**The problem**: In the data that follows, find the line with "none => none"; transcribe it, every later line up to the one with "def singleLeafCode : CodeEntry", and that line as well, exactly and with no others.

**Data shown**:

-- ==== Sys2Proof/Machine/CodeTable.lean ====
section
/-! DEFINITION. GENCODES, the code-table generator (43_code_table.md R101 to R104, R106). -/

namespace Sys2Proof.Machine

/-- The walk of R101 from entry `n` with the path `p` from the root. The first argument is how many entries a path
may still hold; it ends (`none`) only on a tree with a path of more than 255 edges, which no run reaches (log 7). -/
def walkTree (s : State) : Nat → Nat → Bits → CodeTable → Option CodeTable
  | 0, _, _, _ => none
  | fuel + 1, n, p, ct =>
    let d := s.nodeAt n
    if d.isLeaf then some (tableSet ct d.sym (CodeEntry.ofBits p))
    else
      match walkTree s fuel d.left.toNat (p ++ [false]) ct with
      | none => none
      | some ct₁ => walkTree s fuel d.right.toNat (p ++ [true]) ct₁

/-- The code of a single-leaf tree: "the code "0"", LEN = 1 (R103). -/
def singleLeafCode : CodeEntry := CodeEntry.ofBits [false]

/-- The fresh table GENCODES writes (R101, R103, R104). -/
def generatedTable (s : State) : Option CodeTable :=
  let fresh : CodeTable := tableOf CodeEntry.absent
  let r := s.nodeAt s.root.toNat
  if r.isLeaf then some (tableSet fresh r.sym singleLeafCode)
  else walkTree s (Config.maxLen + 1) s.root.toNat [] fresh

/-- GENCODES (R101): SequenceError with the opcode as ERR_INFO when there is no tree (R106). -/
def execGencodes (s : State) : Host.Outcome State Fault Refusal :=
  if s.nodeCount = 0#9 then
    .next (s.complete Instr.gencodes.opcode (some ⟨.sequenceError, 0x00000003#32⟩))
  else
    match generatedTable s with
    | some ct => .next ({ s with ctab := ct }.complete Instr.gencodes.opcode none)
    | none    => .fault .malformedTree

end Sys2Proof.Machine
end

**Answer to the exercise**:
      | none => none
      | some ct₁ => walkTree s fuel d.right.toNat (p ++ [true]) ct₁

/-- The code of a single-leaf tree: "the code "0"", LEN = 1 (R103). -/
def singleLeafCode : CodeEntry := CodeEntry.ofBits [false]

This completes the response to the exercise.